Dünyanın küresel değil de disk şeklinde olduğu fikrine inanan kişilere ‘Düz Dünyacılar’ deniyor. Günümüzün en öne çıkan komplo teorilerinden biri
ITV şovunun yakın tarihli bir bölümünde, iki ev arkadaşı Marcus ve Elsa Dünya’nın düz olduğu ve uzaydan gelen fotoğrafların sahte olduğu konusunda ısrar ediyor, benim yapay zeka tarafından
Uzmana göre düz bir ufuk görmemizin nedeni oldukça basit; çünkü uzayda değil, yerde bulunuyoruz.
Yer seviyesinde, ufkun bir tarafından diğer tarafına yalnızca birkaç kilometrelik mesafeyi görüyoruz, bu da Dünya’nın eğriliğini görmek için yeterli değil.
Gerçekte Dünya’nın eğriliği yalnızca görülebilmektedir. uzaydan.
Eğriyi ancak uzaydayken ve Dünya’nın çevresini yeterince görebilmek için gerekli yükseklikteyken algılayabiliyoruz.
Dr Whittaker Daily Mail’e şunları söyledi: “Ufuk eğrisini görmememizin nedeni basitçe ölçektir.”
‘Bir benzetme olarak, bir basketbol topuna bakıyorsunuz ve tüm eğriliği görüyorsunuz çünkü onunla karşılaştırıldığında çok büyüksünüz.
‘Şimdi yüzeyde bir mikrop düşünün, ne görür?
‘Bu çok geniş bir düz alan olacaktır çünkü topun eğimine kıyasla yüksekliği çok küçüktür.’
Dünyanın eğrisini yalnızca uzaydan algılıyoruz. Resimde, Uluslararası Uzay İstasyonu’nun (ISS) 262 mil yukarıdaki görüş noktasından Hazar Denizi üzerinde parlayan güneşle birlikte Dünya’nın eğriliği görülmektedir.
Resimde, maksimum 60.000 feet (11 mil) yükseklikte uçan Concorde’dan görülen Dünya’nın eğriliği görülmektedir.
Eğer bir kişi aniden 20 km boyunda olsaydı, teorik olarak eğriliği geniş bir alanda görmeye başlayabilirdi; ancak bu hala Dünya’nın yarıçapının yüzde 1’inden daha az.
Akademisyen, “Dünya yarıçapının yüzde 5’i yukarıda olmak istiyorsanız, yaklaşık 200 mil (320 km) boyunda bir kişiden bahsediyoruz” diye ekledi.
‘Bunu 0,6 cm veya bir karıncanın iki katı yüksekliğindeki basketbol topuyla karşılaştırdığınızda, bunu biraz daha net göreceksiniz.
‘Gerçi elbette havanın incelmesi nedeniyle uçaklar bu kadar yükseğe uçamıyor.’
İnsanlık, gezegenimizin gerçek şeklini ilk kez 2000 yıldan fazla bir süre önce anladı; ancak büyüyen Düz Dünya topluluğunun sorumlusu büyük ölçüde internete bağlanabilir.
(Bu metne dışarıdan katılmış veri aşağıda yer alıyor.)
-- ==== Sys2Proof/Machine/RegMap.lean ====
section
/-! DEFINITION. The register map of chapter 20 (R593, R594) with the field tables of the owning chapters: names,
offsets, instances, fields, access codes (R3), change codes (R5) and reset values, as the tables of spec/ give them. -/

namespace Sys2Proof.Machine

/-- Access codes of R3. -/
inductive Acc where | ro | rw | rw1c | w1s | wo | rc | rws
deriving DecidableEq, Repr

/-- Change codes of R5; `none` where the table gives a dash. -/
inductive Chg where | none | live | staged | boundary | quiesced
deriving DecidableEq, Repr

/-- A field of a register: the register, the lowest bit and the width. -/
structure Fld where
  reg : Nat
  lo : Nat
  w : Nat
deriving DecidableEq, Repr

/-- One row of a field table, reserved rows left out. -/
structure FldInfo where
  lo : Nat
  w : Nat
  acc : Acc
  chg : Chg
deriving DecidableEq, Repr

/-- A register: its name, its base offset, the stride and count of each index (R594), its reset value in instances the
tables do not single out, and its field rows. -/
structure RegInfo where
  name : String
  base : Nat
  dims : List (Nat × Nat)
  reset : Nat
  flds : List FldInfo
deriving DecidableEq, Repr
Yunan filozof Pisagor, Dünya’nın MÖ 500 civarında yuvarlak olduğunu öne sürdü, ancak Aristoteles, Dünya’nın küre olduğunu ilan etmesi MÖ 350 civarındaydı.
Bu, ekvatordan uzaklaştıkça gökyüzünde hangi takımyıldızları görebileceğiniz konusunda Aristoteles’in yaptığı gözlemlere dayanıyordu.
NASA’nın Goddard Uzay Uçuş Merkezi’nden baş bilim adamı Dr. James Garvin, “Bu, yıldızların hareketlerinden ve güneşin hareket şeklinden görebilen Yunanlılar ve Mısırlılar için sihirli bir keşifti” dedi.
‘Bu bilgiyi aldılar ve bu bilgi Dünyamızı gemilerle keşfeden büyük denizcilerin zamanına kadar uzandı.’
20. ve 21. yüzyıllara hızla ilerlersek, insanlar Dünya’nın baş döndürücü eğriliğine kendi gözleriyle tanık oldular.
Dr Garvin, “Uzay çağının başlangıcında, 50’li ve 60’lı yılların sonlarında, güzel evimizin küre olarak bilinen muhteşem yuvarlak bir nesne olduğunu kendi gözümüzle görebildik” dedi.
‘Ve bu gerçekten çok özeldi; kendimizi güneş sistemimiz ve evrenimiz bağlamına yerleştirdi.’
Artık uzay uçuşu daha da önemli Blue Origin gibi uzay turizmi şirketleri sayesinde her zamankinden daha erişilebilir.
Ve bir uzay yolculuğu şu anda kişi başına yüzbinlerce pounda mal olsa da, endüstri olgunlaştıkça fiyat düşebilir.
Belki 2030’lara gelindiğinde, Big Brother’dan Marcus ve Elsa gibi Düz Dünyacılar, gerçekten yanıldıklarını görmek için kendileri de uzaya bir gezi yapabilecekler.